Kraft Heinz halts business split, plans US$600M investment to drive growth

New CEO aims to restore profitability through product and marketing investments.

USA – Kraft Heinz has decided to suspend its planned split of the company’s condiment and grocery businesses, with CEO Steve Cahillane describing the company’s challenges as manageable.

The company will allocate US$600 million to marketing, sales, research and development, and improving product quality, while exploring potential price adjustments to boost sales.

Cahillane, who became CEO on January 1, said his immediate focus is returning Kraft Heinz to profitable growth, particularly for iconic brands such as Heinz ketchup and Philadelphia cream cheese.

The decision reverses a September announcement that would have divided the company into a sauces-and-spreads unit and a grocery-staples unit, including products such as Oscar Mayer meats, Kraft Singles, and Lunchables.

The split was intended to create two independent businesses, but doubts quickly arose about whether the separation would address Kraft Heinz’s underlying issues, including declining sales in processed foods.
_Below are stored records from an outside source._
-- ==== Sys2Proof/Laws/Rides.lean ====
section
/-! SUPPORT. What the estimator writes, and what it and the ride table leave as they were. -/

namespace Sys2Proof.Machine

/-! ## The estimator -/

/-- A recomputation writes S and W_raw alone (R76). -/
theorem recompute_is (r : Ride) :
    recompute r =
      { r with est := { r.est with standbyRate := (recompute r).est.standbyRate,
                                   rawWait := (recompute r).est.rawWait } } := by
  unfold recompute; split <;> rfl

/-- A posting run writes P and the first posting mark alone (R78 to R80). -/
theorem postingRun_is (r : Ride) :
    postingRun r =
      { r with est := { r.est with posted := (postingRun r).est.posted,
                                   firstPosting := (postingRun r).est.firstPosting } } := by
  unfold postingRun; (repeat' split) <;> rfl

/-- What a posting run makes of the estimate depends on the configuration, the ride state and the estimate. -/
theorem postingRun_congr (r q : Ride) (hc : r.cfg = q.cfg) (hs : r.state = q.state) (he : r.est = q.est) :
    (postingRun r).est = (postingRun q).est := by
  simp only [postingRun, hc, hs, he]; split <;> (try split) <;> (try split) <;> simp_all

/-- A changed configuration writes the estimate alone, by way of the throughput. -/
theorem estimatorReconfigured_is (old new : RideCfg) (rate : Nat) (r : Ride) :
    ∃ t, t = (if new.classNo = old.classNo then r else clampThroughput rate r).est.throughput ∧
      estimatorReconfigured old new rate r =
        (let banded : Ride := { r with est := { r.est with throughput := t } }
         if t = r.est.throughput ∧ new.displayStep = old.displayStep ∧ new.queueBase = old.queueBase ∧
            new.threshold = old.threshold ∧ new.batch = old.batch then banded
         else if new.displayStep = old.displayStep then postingRun (recompute banded)
         else
          { recompute banded with est := { (recompute banded).est with
              posted := candidateOf new.displayStep (recompute banded).est.rawWait } }) := by
  refine ⟨_, rfl, ?_⟩
  unfold estimatorReconfigured
  have h : (if new.classNo = old.classNo then r else clampThroughput rate r) =
      { r with est := { r.est with
          throughput := (if new.classNo = old.classNo then r else clampThroughput rate r).est.throughput } } := by
    split <;> rfl
  generalize (if new.classNo = old.classNo then r else clampThroughput rate r) = b at h ⊢
  dsimp only
  rw [← h]

/-! ## What stays -/

@[simp] theorem openOutage_keeps (i : Nat) (s : State) :
    SameCore (openOutage i s) s ∧ (openOutage i s).field = s.field ∧ (openOutage i s).clock = s.clock ∧
    (openOutage i s).stations = s.stations ∧ (openOutage i s).passes = s.passes ∧
    (openOutage i s).tokens = s.tokens ∧ (openOutage i s).holds = s.holds ∧ (openOutage i s).nextId = s.nextId ∧
    (openOutage i s).expiredIds = s.expiredIds := by
  unfold openOutage; dsimp only; split <;> simp [SameCore]

@[simp] theorem closeOutage_keeps (i : Nat) (s : State) :
    SameCore (closeOutage i s) s ∧ (closeOutage i s).reportQueue = s.reportQueue ∧
    (closeOutage i s).counters = s.counters ∧ (closeOutage i s).field = s.field ∧ (closeOutage i s).park = s.park ∧
    (closeOutage i s).clock = s.clock ∧ (closeOutage i s).stations = s.stations ∧
    (closeOutage i s).passes = s.passes ∧ (closeOutage i s).tokens = s.tokens ∧ (closeOutage i s).holds = s.holds ∧
    (closeOutage i s).nextId = s.nextId ∧ (closeOutage i s).expiredIds = s.expiredIds := by
  simp [SameCore, closeOutage]

@[simp] theorem enterState_keeps (i : Nat) (new : RideState) (s : State) :
    SameCore (enterState i new s) s ∧ (enterState i new s).clock = s.clock ∧
    (enterState i new s).stations = s.stations ∧ (enterState i new s).passes = s.passes ∧
    (enterState i new s).nextId = s.nextId ∧ (enterState i new s).expiredIds = s.expiredIds := by
  unfold enterState; dsimp only; (repeat' split) <;> simp [SameCore]

@[simp] theorem moveRide_keeps (i : Nat) (new : RideState) (s : State) :
    SameCore (moveRide i new s) s ∧ (moveRide i new s).clock = s.clock ∧ (moveRide i new s).stations = s.stations ∧
    (moveRide i new s).passes = s.passes ∧ (moveRide i new s).nextId = s.nextId ∧
    (moveRide i new s).expiredIds = s.expiredIds := by
  unfold moveRide; (repeat' split) <;> simp [SameCore]

@[simp] theorem takeRideState_keeps (i code : Nat) (s : State) :
    SameCore (takeRideState i code s) s ∧ (takeRideState i code s).clock = s.clock ∧
    (takeRideState i code s).stations = s.stations ∧ (takeRideState i code s).passes = s.passes ∧
    (takeRideState i code s).nextId = s.nextId ∧ (takeRideState i code s).expiredIds = s.expiredIds := by
  unfold takeRideState; (repeat' split) <;> simp [SameCore]

@[simp] theorem closeIfOpen_keeps (i : Nat) (s : State) :
    SameCore (closeIfOpen i s) s ∧ (closeIfOpen i s).clock = s.clock ∧ (closeIfOpen i s).stations = s.stations ∧
    (closeIfOpen i s).passes = s.passes ∧ (closeIfOpen i s).nextId = s.nextId ∧
    (closeIfOpen i s).expiredIds = s.expiredIds := by
  unfold closeIfOpen; split <;> simp [SameCore]

@[simp] theorem setStandby_keeps (i v : Nat) (s : State) :
    SameCore (setStandby i v s) s ∧ (setStandby i v s).reportQueue = s.reportQueue ∧
    (setStandby i v s).counters = s.counters ∧ (setStandby i v s).field = s.field ∧
    (setStandby i v s).park = s.park ∧ (setStandby i v s).clock = s.clock ∧
    (setStandby i v s).stations = s.stations ∧ (setStandby i v s).passes = s.passes ∧
    (setStandby i v s).tokens = s.tokens ∧ (setStandby i v s).holds = s.holds ∧
    (setStandby i v s).nextId = s.nextId ∧ (setStandby i v s).expiredIds = s.expiredIds := by
  simp [SameCore, setStandby]

@[simp] theorem takeEntries_keeps (i delta : Nat) (s : State) :
    SameCore (takeEntries i delta s) s ∧ (takeEntries i delta s).field = s.field ∧
    (takeEntries i delta s).clock = s.clock ∧ (takeEntries i delta s).stations = s.stations ∧
    (takeEntries i delta s).passes = s.passes ∧ (takeEntries i delta s).tokens = s.tokens ∧
    (takeEntries i delta s).holds = s.holds ∧ (takeEntries i delta s).nextId = s.nextId ∧
    (takeEntries i delta s).expiredIds = s.expiredIds := by
  unfold takeEntries; dsimp only; split <;> simp [SameCore]

@[simp] theorem takeBoardings_keeps (i delta : Nat) (s : State) :
    SameCore (takeBoardings i delta s) s ∧ (takeBoardings i delta s).clock = s.clock ∧
    (takeBoardings i delta s).stations = s.stations ∧ (takeBoardings i delta s).passes = s.passes ∧
    (takeBoardings i delta s).tokens = s.tokens ∧ (takeBoardings i delta s).holds = s.holds ∧
    (takeBoardings i delta s).nextId = s.nextId ∧ (takeBoardings i delta s).expiredIds = s.expiredIds := by
  unfold takeBoardings; dsimp only; split <;> simp [SameCore]

@[simp] theorem setBaseline_keeps (number new : Nat) (s : State) :
    SameCore (setBaseline number new s) s ∧ (setBaseline number new s).reportQueue = s.reportQueue ∧
    (setBaseline number new s).counters = s.counters ∧ (setBaseline number new s).field = s.field ∧
    (setBaseline number new s).park = s.park ∧ (setBaseline number new s).clock = s.clock ∧
    (setBaseline number new s).rides = s.rides ∧ (setBaseline number new s).passes = s.passes ∧
    (setBaseline number new s).tokens = s.tokens ∧ (setBaseline number new s).holds = s.holds ∧
    (setBaseline number new s).nextId = s.nextId ∧ (setBaseline number new s).expiredIds = s.expiredIds := by
  unfold setBaseline; split <;> simp [SameCore]

@[simp] theorem takeDelta_keeps (number : Nat) (role : Role) (i delta new : Nat) (s : State) :
    SameCore (takeDelta number role i delta new s) s ∧ (takeDelta number role i delta new s).clock = s.clock ∧
    (takeDelta number role i delta new s).stations = s.stations ∧
    (takeDelta number role i delta new s).passes = s.passes ∧
    (takeDelta number role i delta new s).tokens = s.tokens ∧ (takeDelta number role i delta new s).holds = s.holds ∧
    (takeDelta number role i delta new s).nextId = s.nextId ∧
    (takeDelta number role i delta new s).expiredIds = s.expiredIds := by
  unfold takeDelta; (repeat' split) <;> simp [SameCore]

@[simp] theorem takeCount_keeps (number : Nat) (st : Station) (new : Nat) (s : State) :
    SameCore (takeCount number st new s) s ∧ (takeCount number st new s).clock = s.clock ∧
    (takeCount number st new s).passes = s.passes ∧ (takeCount number st new s).tokens = s.tokens ∧
    (takeCount number st new s).holds = s.holds ∧ (takeCount number st new s).nextId = s.nextId ∧
    (takeCount number st new s).expiredIds = s.expiredIds := by
  unfold takeCount; dsimp only; (repeat' split) <;> simp [SameCore]

@[simp] theorem takeDispatch_keeps (i offered filled : Nat) (s : State) :
    SameCore (takeDispatch i offered filled s) s ∧ (takeDispatch i offered filled s).reportQueue = s.reportQueue ∧
    (takeDispatch i offered filled s).field = s.field ∧ (takeDispatch i offered filled s).park = s.park ∧
    (takeDispatch i offered filled s).clock = s.clock ∧ (takeDispatch i offered filled s).stations = s.stations ∧
    (takeDispatch i offered filled s).passes = s.passes ∧ (takeDispatch i offered filled s).tokens = s.tokens ∧
    (takeDispatch i offered filled s).holds = s.holds ∧ (takeDispatch i offered filled s).nextId = s.nextId ∧
    (takeDispatch i offered filled s).expiredIds = s.expiredIds := by
  unfold takeDispatch; dsimp only; (repeat' split) <;> simp [SameCore]

@[simp] theorem configureRide_keeps (i : Nat) (c : RideCfg) (s : State) :
    SameCore (configureRide i c s) s ∧ (configureRide i c s).reportQueue = s.reportQueue ∧
    (configureRide i c s).counters = s.counters ∧ (configureRide i c s).field = s.field ∧
    (configureRide i c s).park = s.park ∧ (configureRide i c s).clock = s.clock ∧
    (configureRide i c s).stations = s.stations ∧ (configureRide i c s).passes = s.passes ∧
    (configureRide i c s).tokens = s.tokens ∧ (configureRide i c s).holds = s.holds ∧
    (configureRide i c s).nextId = s.nextId ∧ (configureRide i c s).expiredIds = s.expiredIds := by
  unfold configureRide; dsimp only; split <;> simp [SameCore]

@[simp] theorem calendarReconfigured_keeps (i : Nat) (old new : RideCfg) (oldRate newRate : Nat) (s : State) :
    SameCore (calendarReconfigured i old new oldRate newRate s) s ∧
    (calendarReconfigured i old new oldRate newRate s).reportQueue = s.reportQueue ∧
    (calendarReconfigured i old new oldRate newRate s).counters = s.counters ∧
    (calendarReconfigured i old new oldRate newRate s).field = s.field ∧
    (calendarReconfigured i old new oldRate newRate s).park = s.park ∧
    (calendarReconfigured i old new oldRate newRate s).clock = s.clock ∧
    (calendarReconfigured i old new oldRate newRate s).stations = s.stations ∧
    (calendarReconfigured i old new oldRate newRate s).passes = s.passes ∧
    (calendarReconfigured i old new oldRate newRate s).tokens = s.tokens ∧
    (calendarReconfigured i old new oldRate newRate s).holds = s.holds ∧
    (calendarReconfigured i old new oldRate newRate s).nextId = s.nextId ∧
    (calendarReconfigured i old new oldRate newRate s).expiredIds = s.expiredIds := by
  unfold calendarReconfigured; (repeat' split) <;> simp [SameCore]

@[simp] theorem laneReconfigured_keeps (i : Nat) (old new : RideCfg) (s : State) :
    SameCore (laneReconfigured i old new s) s ∧ (laneReconfigured i old new s).reportQueue = s.reportQueue ∧
    (laneReconfigured i old new s).clock = s.clock ∧ (laneReconfigured i old new s).stations = s.stations ∧
    (laneReconfigured i old new s).passes = s.passes ∧ (laneReconfigured i old new s).tokens = s.tokens ∧
    (laneReconfigured i old new s).holds = s.holds ∧ (laneReconfigured i old new s).nextId = s.nextId ∧
    (laneReconfigured i old new s).expiredIds = s.expiredIds := by
  unfold laneReconfigured; split <;> simp [SameCore]

@[simp] theorem reconfigureRide_keeps (i : Nat) (old new : RideCfg) (s : State) :
    SameCore (reconfigureRide i old new s) s ∧ (reconfigureRide i old new s).reportQueue = s.reportQueue ∧
    (reconfigureRide i old new s).clock = s.clock ∧ (reconfigureRide i old new s).stations = s.stations ∧
    (reconfigureRide i old new s).passes = s.passes ∧ (reconfigureRide i old new s).tokens = s.tokens ∧
    (reconfigureRide i old new s).holds = s.holds ∧ (reconfigureRide i old new s).nextId = s.nextId ∧
    (reconfigureRide i old new s).expiredIds = s.expiredIds := by
  simp [SameCore, reconfigureRide]

@[simp] theorem storeRideCfg_keeps (i : Nat) (c : RideCfg) (s : State) :
    SameCore (storeRideCfg i c s) s ∧ (storeRideCfg i c s).reportQueue = s.reportQueue ∧
    (storeRideCfg i c s).clock = s.clock ∧ (storeRideCfg i c s).stations = s.stations ∧
    (storeRideCfg i c s).passes = s.passes ∧ (storeRideCfg i c s).tokens = s.tokens ∧
    (storeRideCfg i c s).holds = s.holds ∧ (storeRideCfg i c s).nextId = s.nextId ∧
    (storeRideCfg i c s).expiredIds = s.expiredIds := by
  unfold storeRideCfg; split <;> simp [SameCore]

@[simp] theorem classChanged_keeps (i : Nat) (s : State) :
    SameCore (classChanged i s) s ∧ (classChanged i s).reportQueue = s.reportQueue ∧
    (classChanged i s).counters = s.counters ∧ (classChanged i s).field = s.field ∧
    (classChanged i s).park = s.park ∧ (classChanged i s).clock = s.clock ∧
    (classChanged i s).stations = s.stations ∧ (classChanged i s).passes = s.passes ∧
    (classChanged i s).tokens = s.tokens ∧ (classChanged i s).holds = s.holds ∧
    (classChanged i s).nextId = s.nextId ∧ (classChanged i s).expiredIds = s.expiredIds := by
  simp [SameCore, classChanged]

@[simp] theorem storeClassRate_keeps (classNo rate : Nat) (s : State) :
    (storeClassRate classNo rate s).pending = s.pending ∧ (storeClassRate classNo rate s).resetHeld = s.resetHeld ∧
    (storeClassRate classNo rate s).straps = s.straps ∧ (storeClassRate classNo rate s).device = s.device ∧
    (storeClassRate classNo rate s).purgeCursor = s.purgeCursor ∧
    (storeClassRate classNo rate s).settings = s.settings ∧
    (storeClassRate classNo rate s).reportMask = s.reportMask ∧
    (storeClassRate classNo rate s).reportQueue = s.reportQueue ∧
    (storeClassRate classNo rate s).counters = s.counters ∧ (storeClassRate classNo rate s).field = s.field ∧
    (storeClassRate classNo rate s).park = s.park ∧ (storeClassRate classNo rate s).clock = s.clock ∧
    (storeClassRate classNo rate s).stations = s.stations ∧ (storeClassRate classNo rate s).passes = s.passes ∧
    (storeClassRate classNo rate s).tokens = s.tokens ∧ (storeClassRate classNo rate s).holds = s.holds ∧
    (storeClassRate classNo rate s).nextId = s.nextId ∧ (storeClassRate classNo rate s).expiredIds = s.expiredIds ∧
    (storeClassRate classNo rate s).boards = s.boards ∧ (storeClassRate classNo rate s).symbols = s.symbols := by
  unfold storeClassRate; split
  · simp
  · refine foldl_induct (P := fun t =>
    t.pending = s.pending ∧ t.resetHeld = s.resetHeld ∧ t.straps = s.straps ∧ t.device = s.device ∧
    t.purgeCursor = s.purgeCursor ∧ t.settings = s.settings ∧ t.reportMask = s.reportMask ∧
    t.reportQueue = s.reportQueue ∧ t.counters = s.counters ∧ t.field = s.field ∧ t.park = s.park ∧
    t.clock = s.clock ∧ t.stations = s.stations ∧ t.passes = s.passes ∧ t.tokens = s.tokens ∧ t.holds = s.holds ∧
    t.nextId = s.nextId ∧ t.expiredIds = s.expiredIds ∧ t.boards = s.boards ∧ t.symbols = s.symbols) ?_ ?_
    · simp
    · intro t e h; split <;> simpa [SameCore] using h

end Sys2Proof.Machine
end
Investor Warren Buffett expressed disappointment at the proposed separation, demonstrating broader scepticism among shareholders regarding the strategy’s effectiveness.

Kraft Heinz has faced pressure from rising inflation and the growing popularity of GLP-1 weight-loss drugs, which have contributed to reduced consumer spending and lower packaged-food consumption.

The pause on the breakup is notable given Cahillane’s history in leading the separation of Kellogg’s cereal and snacks divisions, which were later sold at high valuations to Ferrero and Mars Wrigley.

The company’s chairman, John T. Cahill, said management believes concentrating resources on growth rather than separation is the correct strategy at this stage.

TD Cowen analyst Robert Moskow warned investors that halting the split could be viewed negatively, suggesting the divisions are not yet strong enough to operate independently.

Earlier this year, Kraft Heinz Middle East and Africa unveiled an expanded range of Heinz products at Gulfood 2026 in Dubai under its “Better For You” portfolio, including Heinz Organic Tomato Ketchup, Vegan Mayo, Tomato Ketchup Zero, and reduced sugar and salt ketchup.

The new offerings are part of ongoing reformulation efforts in the region, aimed at maintaining familiar taste while adapting recipes to meet growing demand for organic, plant-based, and lower-sugar options.

Mary Gukasyan, Managing Director for the Middle East and Africa at Kraft Heinz, said the company is taking a nutrition-focused approach, introducing clearer ingredient labels and expanding zero-sugar and reduced-sugar options.

The expansion reflects rising interest in health-conscious foods across the Middle East and North Africa, where the plant-based market is valued at more than US$977 million and projected to grow around 19% annually.

Kraft Heinz MEA also announced initiatives to reduce plastic usage by redesigning packaging and working with regional partners to implement more sustainable production and distribution practices.

This combined focus on product reformulation, marketing investment, and sustainability is part of the company’s broader effort to adapt to changing consumer preferences and reverse declining sales.